I was not legally allowed to attend school proper for another year and, indeed, Mother following the letter of the law, had me attend the nursery in an annex off the main school, for a short period, where, I remember, sitting nonchalantly next to the young nursery teacher who read us tales and taught us the alphabet by displaying huge letters on a board. After an arrangement behind the scenes between Mother and the principal, I found myself being informally admitted in the first-year class: a whole year ahead of my time! Certainly not in a class that Mother was teaching, as this would trigger whispers of bias and special treatment and unwelcome gossip (and nothing less ingenuous than that) amongst children and parents, and even by one or two ill-disposed teachers.
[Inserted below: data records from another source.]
@[simp] theorem cmdFault_withRecords (k : Cause) (w : CmdWord) :
    (s.withRecords st o cs rs).cmdFault k w = s.withRecords (st.record k w) o cs (rs ++ [⟨0#64, true⟩]) := rfl

@[simp] theorem withEngine_withRecords (e : Engine) :
    (s.withRecords st o cs rs).withEngine e = (s.withEngine e).withRecords st o cs rs := rfl

@[simp] theorem renderChain_withRecords :
    renderChain (s.withRecords st o cs rs) = s.withRecords st (o ++ chainGlyphs s) cs rs := rfl

@[simp] theorem clearFault_withRecords : (s.withRecords st o cs rs).clearFault = s.withRecords Status.clear o cs rs := rfl

@[simp] theorem restore_withRecords : (s.withRecords st o cs rs).restore = s.restore.withRecords Status.clear o cs rs := rfl

/-- A write to a cell neither reads nor changes the records. -/
theorem writeCell_withRecords (v : Word64) (c : RegCell) :
    writeCell (s.withRecords st o cs rs) v c = (writeCell s v c).map (·.withRecords st o cs rs) := by
  cases c with
  | rounds => simp only [writeCell, apply_ite (Except.map _)]; rfl
  | nblk => simp only [writeCell, apply_ite (Except.map _)]; rfl
  | _ => rfl

/-- A register write neither reads nor changes the records. -/
theorem regWrite_withRecords (r : RegNo) (v : Word64) :
    regWrite (s.withRecords st o cs rs) r v = (regWrite s r v).map (·.withRecords st o cs rs) := by
  unfold regWrite
  cases regCell r with
  | none => rfl
  | some c => exact writeCell_withRecords s st o cs rs v c

/-- A cell other than `STATUS` reads the same whatever the records hold. -/
theorem readCell_withRecords {c : RegCell} (h : c ≠ .status ∨ st = s.status) :
    readCell (s.withRecords st o cs rs) c = readCell s c := by
  cases c with
  | status =>
    obtain h | rfl := h
    · exact absurd rfl h
    · rfl
  | _ => rfl

/-- The operation of `DCH` neither reads nor changes the records. -/
@[simp] theorem decryptChain_withRecords :
    decryptChain (s.withRecords st o cs rs) = (decryptChain s).withRecords st o cs rs :=
  List.foldl_hom (State.withRecords · st o cs rs) fun _ _ => rfl

end

/-- What a command makes of the records is to append to them what it takes from the rest of the state: some glyphs and one answer.
Only `RD STATUS` reads one of them. -/
theorem exec_withRecords (i : Instr) (s : State) :
    ∃ (t : State) (f : Status → Status) (gs : List Glyph) (r : Response), ∀ st o cs rs, i ≠ .rd 0x09#8 ∨ st = s.status →
      exec i (s.withRecords st o cs rs) = .next (t.withRecords (f st) (o ++ gs) cs (rs ++ [r])) := by
  cases i with
  | wr r v =>
    cases hw : regWrite s r v with
    | ok u => exact ⟨u, id, [], ⟨0#64, false⟩, fun _ _ _ _ _ => by simp [exec, execWr, regWrite_withRecords, hw, Except.map]⟩
    | error k =>
      exact ⟨s, fun st => st.record k (encode (.wr r v)).cmd, [], ⟨0#64, true⟩, fun _ _ _ _ _ => by
        simp [exec, execWr, regWrite_withRecords, hw, Except.map]⟩
  | rd r =>
    cases hc : regCell r with
    | none =>
      exact ⟨s, fun st => st.record .badRegister (encode (.rd r)).cmd, [], ⟨0#64, true⟩, fun _ _ _ _ _ => by
        simp [exec, execRd, regRead, hc]⟩
    | some c =>
      refine ⟨s, id, [], ⟨readCell s c, false⟩, fun st o cs rs hst => ?_⟩
      have hcell : c ≠ .status ∨ st = s.status := hst.imp_left fun hr hstatus =>
        hr (congrArg Instr.rd (BitVec.eq_of_toNat_eq (toNat_of_regCell (hstatus ▸ hc))))
      simp [exec, execRd, regRead, hc, readCell_withRecords s st o cs rs hcell]
  | ren => exact ⟨s, id, chainGlyphs s, ⟨0#64, false⟩, fun _ _ _ _ _ => rfl⟩
  | run => exact ⟨decryptChain s, id, chainGlyphs (decryptChain s), ⟨0#64, false⟩, fun _ _ _ _ _ => by simp [exec, execRun]⟩
  | dch => exact ⟨decryptChain s, id, [], ⟨0#64, false⟩, fun _ _ _ _ _ => by simp [exec, execDch]⟩
  | nop => exact ⟨s, id, [], ⟨0#64, false⟩, fun _ _ _ _ _ => by rw [List.append_nil]; rfl⟩
  | enc =>
    exact ⟨s.withEngine (encipher s.cfg.delta s.key s.rounds s.v0 s.v1), id, [], ⟨0#64, false⟩, fun _ _ _ _ _ => by
      rw [List.append_nil]; rfl⟩
  | dec =>
    exact ⟨s.withEngine (decipher s.cfg.delta s.key s.rounds s.v0 s.v1), id, [], ⟨0#64, false⟩, fun _ _ _ _ _ => by
      rw [List.append_nil]; rfl⟩
  | clre => exact ⟨s, fun _ => Status.clear, [], ⟨0#64, false⟩, fun _ _ _ _ _ => by rw [List.append_nil]; rfl⟩
  | rst => exact ⟨s.restore, fun _ => Status.clear, [], ⟨0#64, false⟩, fun _ _ _ _ _ => by rw [List.append_nil]; rfl⟩
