-- ==== Sys2Proof/Machine/Orders.lean ====
section
/-! DEFINITION. The order unit's own movements: becoming active (R126), the release and drain signals (R134, R139,
R140), the finished list (R135) and the choice of the next order (R136). What decides an end, and preemption, are in
Machine/OrderEvents.lean, above the share unit. -/

namespace Sys2Proof.Machine

/-- The active order of the order unit is replaced. -/
def State.setActive (o : Option OrderRecord) (s : State) : State :=
  { s with order := { s.order with active := o } }

/-- An order becomes the active order and enters CLAIMING (R126): the choke history is emptied (R162), and its claim
request is made unless a release of the order unit is outstanding. -/
def State.activate (o : OrderRecord) (s : State) : State :=
  let s1 := s.setActive (some { o with state := .claiming, held := Held.none, blocked := none })
  let s2 := { s1 with machine := { s1.machine with history := [] } }
  if s2.order.releaseOut then s2 else s2.makeRequest o.hold o.slot

/-- The next order, when the active order becomes absent with no incoming order (R136). -/
def State.nextOrder (s : State) : State :=
  match s.order.stack, s.order.queue with
  | [], [] => s
  | t :: rest, [] => State.activate t { s with order := { s.order with stack := rest } }
  | [], q :: rest => State.activate q { s with order := { s.order with queue := rest } }
  | t :: ts, q :: qs =>
    if t.priority < q.priority then State.activate q { s with order := { s.order with queue := qs } }
    else State.activate t { s with order := { s.order with stack := ts } }

/-- The incoming order becomes active, or the next is chosen (R135 step 3, R139, R140). -/
def State.followOn (s : State) : State :=
  match s.order.incoming with
  | some i => State.activate i { s with order := { s.order with incoming := none } }
  | none => s.nextOrder

/-- An end state as an order state (R123). -/
def EndState.orderState : EndState → OrderState
  | .complete => .complete | .cancelled => .cancelled | .failed => .failed | .exhausted => .exhausted

/-- The finished list takes a record; the oldest is dropped where it held 8 (R135). -/
def OrderUnit.finish (o : OrderRecord) (u : OrderUnit) : OrderUnit :=
  { u with finished := (if u.finished.length < 8 then u.finished else u.finished.tail) ++ [o] }

/-- Steps 1 and 2 of R135: to the finished list, and ORDER_END. -/
def State.recordEnd (o : OrderRecord) (e : EndState) (r : EndReason) (s : State) : State :=
  let done : OrderRecord := { o with state := e.orderState, endState := some e, endReason := some r }
  State.reportOrderEnd o.tag e o.done r { s with order := s.order.finish done }

/-- R135 for the active order: to the finished list with its recorded end, then what follows becomes active. -/
def State.finishActive (o : OrderRecord) (s : State) : State :=
  let s1 := s.recordEnd o (o.endState.getD .complete) (o.endReason.getD .target)
  (s1.setActive none).followOn

/-- The SUSPENDING order is pushed on the stack and what follows becomes active (R139). -/
def State.suspendActive (o : OrderRecord) (s : State) : State :=
  let s1 := { s with order := { s.order with
    active := none
    stack := { o with state := .suspended, held := Held.none, blocked := none } :: s.order.stack } }
  s1.followOn

/-- The release-complete signal to the order unit (R126, R134, R139, R140). -/
def State.orderReleased (s : State) : State :=
  let s1 := { s with order := { s.order with releaseOut := false } }
  match s.order.active with
  | none => s1
  | some o =>
    match o.state with
    | .claiming => s1.makeRequest o.hold o.slot
    | .ending => if s.order.endDrained && !s.order.endReleasePending then s1.finishActive o else s1
    | .suspending => if o.endState.isSome then s1.finishActive o else s1.suspendActive o
    | _ => s1

/-- The order unit's release request (R117): outstanding until it is signalled complete (R122). -/
def State.orderRelease (s : State) : State :=
  let r := State.startRelease .order { s with order := { s.order with releaseOut := true } }
  if r.2 then r.1.orderReleased else r.1

/-- The drain-finished signal to the order unit: an ENDING order makes a release request that waited for it, or ends
where its release is complete (R134). -/
def State.orderDrained (s : State) : State :=
  match s.order.active with
  | none => s
  | some o =>
    if o.state = .ending then
      if s.order.endReleasePending then
        State.orderRelease { s with order := { s.order with endDrained := true, endReleasePending := false } }
      else
        let s1 := { s with order := { s.order with endDrained := true } }
        if s.order.releaseOut then s1 else s1.finishActive o
    else s

/-- The station controller's release request (R117, R174). -/
def State.stationRelease (s : State) : State :=
  let r := State.startRelease .station s
  if r.2 then r.1.leaveReleased else r.1

/-- The release waiters are told that the release is complete (R117, R118). -/
def State.signalReleased (s : State) : State :=
  let s0 := { s with claim := { s.claim with waitOrder := false, waitStation := false } }
  let s1 := if s.claim.waitOrder then s0.orderReleased else s0
  if s.claim.waitStation then s1.leaveReleased else s1

end Sys2Proof.Machine
end

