-- ==== Sys2Proof/Certificates/Slice0/Obligations.lean ====
section
/-! DEFINITION. The statements for the provers: what each command does by the rules of spec/, with its frame, and the
invariants that every step keeps. The numbered rules each statement rests on are named in its docstring. A statement
of several commands names each. Times and the queue of commands are the model's own (log 1, 3). -/

open Sys2Proof Sys2Proof.Machine

/-! ### The step and resets -/

/-- The steps are each whole (spec/95) and taken from the queue of commands, first in, first out; with none waiting the
block idles (the model's choice, log 3). -/
def Obligations.StepTakesFrontCommand : Prop :=
  ∀ s : State,
    (∀ c rest, s.pending = c :: rest → step s = exec c { s with pending := rest })
      ∧ (s.pending = [] → step s = .next s)

/-- R165, R166: a POWER reset begins in any state, a PIN reset outside a reset; nothing is then driven or sent and
attention is deasserted; at the release every block holds its reset values, the straps are read, and STARTED is the
one report. A reset line asserted within a reset does not change its cause. From the beginning of a reset until its
release no command but a POWER reset or the release does anything.
(The clock and the queue of commands are the model's own, log 1 and 3. That nothing but the release or a POWER reset is taken
within a reset is log 6, DEDUCED: R165 says so of console commands and of what is driven and sent. That a RESET_RELEASE with
no reset in progress changes nothing but the clock is the model's choice, log 4, unsafe for a claim about it: R165 and R166
give no such case.) -/
def Obligations.ResetReleasesIntoResetValues : Prop :=
  ∀ (t t' : Nat) (straps : Straps) (s : State),
    let released (c : ResetCause) : State :=
      { pending := s.pending, now := max (max s.now t) t', inReset := none
        station := Station.afterReset c straps, link := Link.afterReset straps.number
        table := Table.afterReset, share := Share.afterReset, gov := Governor.afterReset
        plan := PlanStore.afterReset, claim := ClaimUnit.afterReset, order := OrderUnit.afterReset
        machine := MachineIf.afterReset
        console := { Console.afterReset with
          attention := true
          reports := [⟨.info, .station, 31,
            [BitVec.ofNat 32 c.code, BitVec.ofNat 32 straps.number.val, BitVec.ofNat 32 (Role.code straps.role),
              BitVec.ofNat 32 (Belt.code straps.belt)]⟩] } }
    let silentIn (c : ResetCause) (a : State) : Prop :=
      a.inReset = some c ∧ a.link.onLine = none ∧ a.link.ackDriven = false ∧ a.machine.sending = none
        ∧ a.console.sending = none ∧ a.console.attention = false
    (∃ a, exec (.powerReset t) s = .next a ∧ silentIn .power a
        ∧ exec (.resetRelease t' straps) a = .next (released .power))
      ∧ (s.inReset = none → ∃ a, exec (.pinReset t) s = .next a ∧ silentIn .pin a
        ∧ exec (.resetRelease t' straps) a = .next (released .pin))
      ∧ (∀ c, s.inReset = some c → exec (.pinReset t) s = .next { s with now := max s.now t })
      ∧ (s.inReset = none → exec (.resetRelease t straps) s = .next { s with now := max s.now t })
      ∧ (∀ c : Instr, s.inReset.isSome = true → (∀ u, c ≠ .powerReset u) → (∀ u st, c ≠ .resetRelease u st) →
        ∃ n, s.now ≤ n ∧ exec c s = .next { s with now := n })

/-- R24, R41, R69, R88, R106, R122, R144, R164, R165, R177: the values after a reset, those of the quay link's table among
them, meet every invariant below.
(State.reset's straps and reset cause are log 5 and its clock is log 1: the model's choices, unsafe for a claim that rests
on them.) -/
def Obligations.ResetStateMeetsTheInvariants : Prop :=
  State.reset.console.ok ∧ State.reset.massesBalance ∧ State.reset.lineOk ∧ State.reset.feedSafe
    ∧ State.reset.viewCurrent ∧ State.reset.unheardHoldNothing ∧ State.reset.order.ok ∧ State.reset.machine.ok
    ∧ State.reset.lowersOk

/-! ### The quay line -/

/-- R3, R8, R9, R10: the rank after an occupancy; before the first idle the station only becomes synchronised. (What an
occupancy held is noted in the model's own field, log 7. That the own number becomes the rank at the end of a HELLO's occupancy,
and not at HELLO_COMPLETES, is the model's choice, log 40.) -/
def Obligations.OccupancyEndRanksTheStation : Prop :=
  ∀ (t : Nat) (s : State), s.inReset = none → s.link.onLine = none →
    (s.link.synced = false → exec (.occupancyEnd t) s = .next { s with
      now := max s.now t, link := { s.link with synced := true, occupancy := .unjudged } })
      ∧ (s.link.synced = true → exec (.occupancyEnd t) s = .next { s with
        now := max s.now t
        link := { s.link with
          occupancy := .unjudged
          rank := if s.link.occupancy = .hello then s.own.val
            else if s.link.occupancy = .ownSent then 0 else min 15 (s.link.rank + 1) } })
      ∧ exec (.lineIdle t) s = .next { s with now := max s.now t, link := { s.link with synced := true } }

/-- R1, R6, R7, R46, R112, R191: the head of the urgent queue is offered before the first entry of the normal set; it leaves
its place, its word is urgent bit, rank and number; a RAISE or a CLAIM that starts is SENDING. A station that does not
transmit, or has nothing queued, starts nothing. Of the words that contend bit by bit the highest wins and every other
loses; stations of different numbers never send the same word.
(That the line was idle, so that the station is synchronised, is log 8; the contention is what stands on the line, log 27.) -/
def Obligations.AttemptOffersTheUrgentHeadFirst : Prop :=
  (∀ (t : Nat) (s : State), s.inReset = none → s.link.onLine = none →
    (∀ c l, s.transmits = true → s.link.rank ≤ 15 →
      ((∃ us, s.link.urgent = c :: us ∧ l = { s.link with urgent := us })
        ∨ (s.link.urgent = [] ∧ ∃ ns, s.link.normal = c :: ns ∧ l = { s.link with normal := ns })) →
      ∃ w : BitVec 9, w.toNat = (if c.kind.urgent then 256 else 0) + s.link.rank * 16 + s.own.val
        ∧ exec (.attemptStart t) s = .next { s with
          now := max s.now t
          link := { l with synced := true, occupancy := .unjudged, onLine := some ⟨c, w, false⟩ }
          share := { s.share with raise := match c with | .raise target _ => .sending target none | _ => s.share.raise }
          claim := { s.claim with
            phase := match c with | .claim _ => .sending | _ => s.claim.phase
            withdrawn := match c with | .claim _ => false | _ => s.claim.withdrawn } })
      ∧ (s.transmits = false ∨ (s.link.urgent = [] ∧ s.link.normal = []) →
        exec (.attemptStart t) s = .next { s with now := max s.now t }))
    ∧ (∀ words : List Nat, (∀ v ∈ words, v < 512) → ∀ w ∈ words,
      contend ((bitsOf 9 w).zip (lineLevels 9 words)) = if ∀ v ∈ words, v ≤ w then .won else .lost)
    ∧ (∀ (u u' : Bool) (r r' : Nat) (j j' : StationNo), r ≤ 15 → r' ≤ 15 → j ≠ j' →
      arbitrationWord u r j ≠ arbitrationWord u' r' j')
Arguably, it could bring classmates into awkward or contemptuous situations in their association with me, depending always on one’s goodwill... Not that displays of such prejudices were frequent or noticeable. Yet nothing would have prevented from being labelled or, as I would later say to myself, stigmatized as the aloof ‘son of our teacher’, a tag I subconsciously carried in my first year in ‘Cold Trough’ and beyond, since, in fact, as the child of a teacher I enjoyed some conspicuous privileges other pupils did not. For instance, time before the start and after the end of each school day, sometimes during breaks, I was invited and spent in the warmth and cleanliness of the teachers' room (where often naughty classmates were dragged in order to be reprimanded) or enjoy treats that were often brought in and offered by teachers and parents.

Eventually, without comprehending much of what was going on around me, I was transferred to the first-year class in the main stone building, in the class of Mrs. Lola, and predictably placed at the very front desk at arm’s length from my teacher. Mts. Lola was a short and plump but extremely benevolent colleague and, by virtue of their year together in ‘Cold Trough’, best friend of Mother's, who later became godmother to one of her children. Mrs. Lola had a monotonous and automatic way of teaching in class, and was shy in her interactions with others. But she was low-key and soft-spoken with a pleasant voice, which I don't recall her ever raising to children and adults alike. Perhaps, because of the gentle, timid and rather feeble character, along with her lack of experience, she had been assigned to teach in the not very demanding first-year.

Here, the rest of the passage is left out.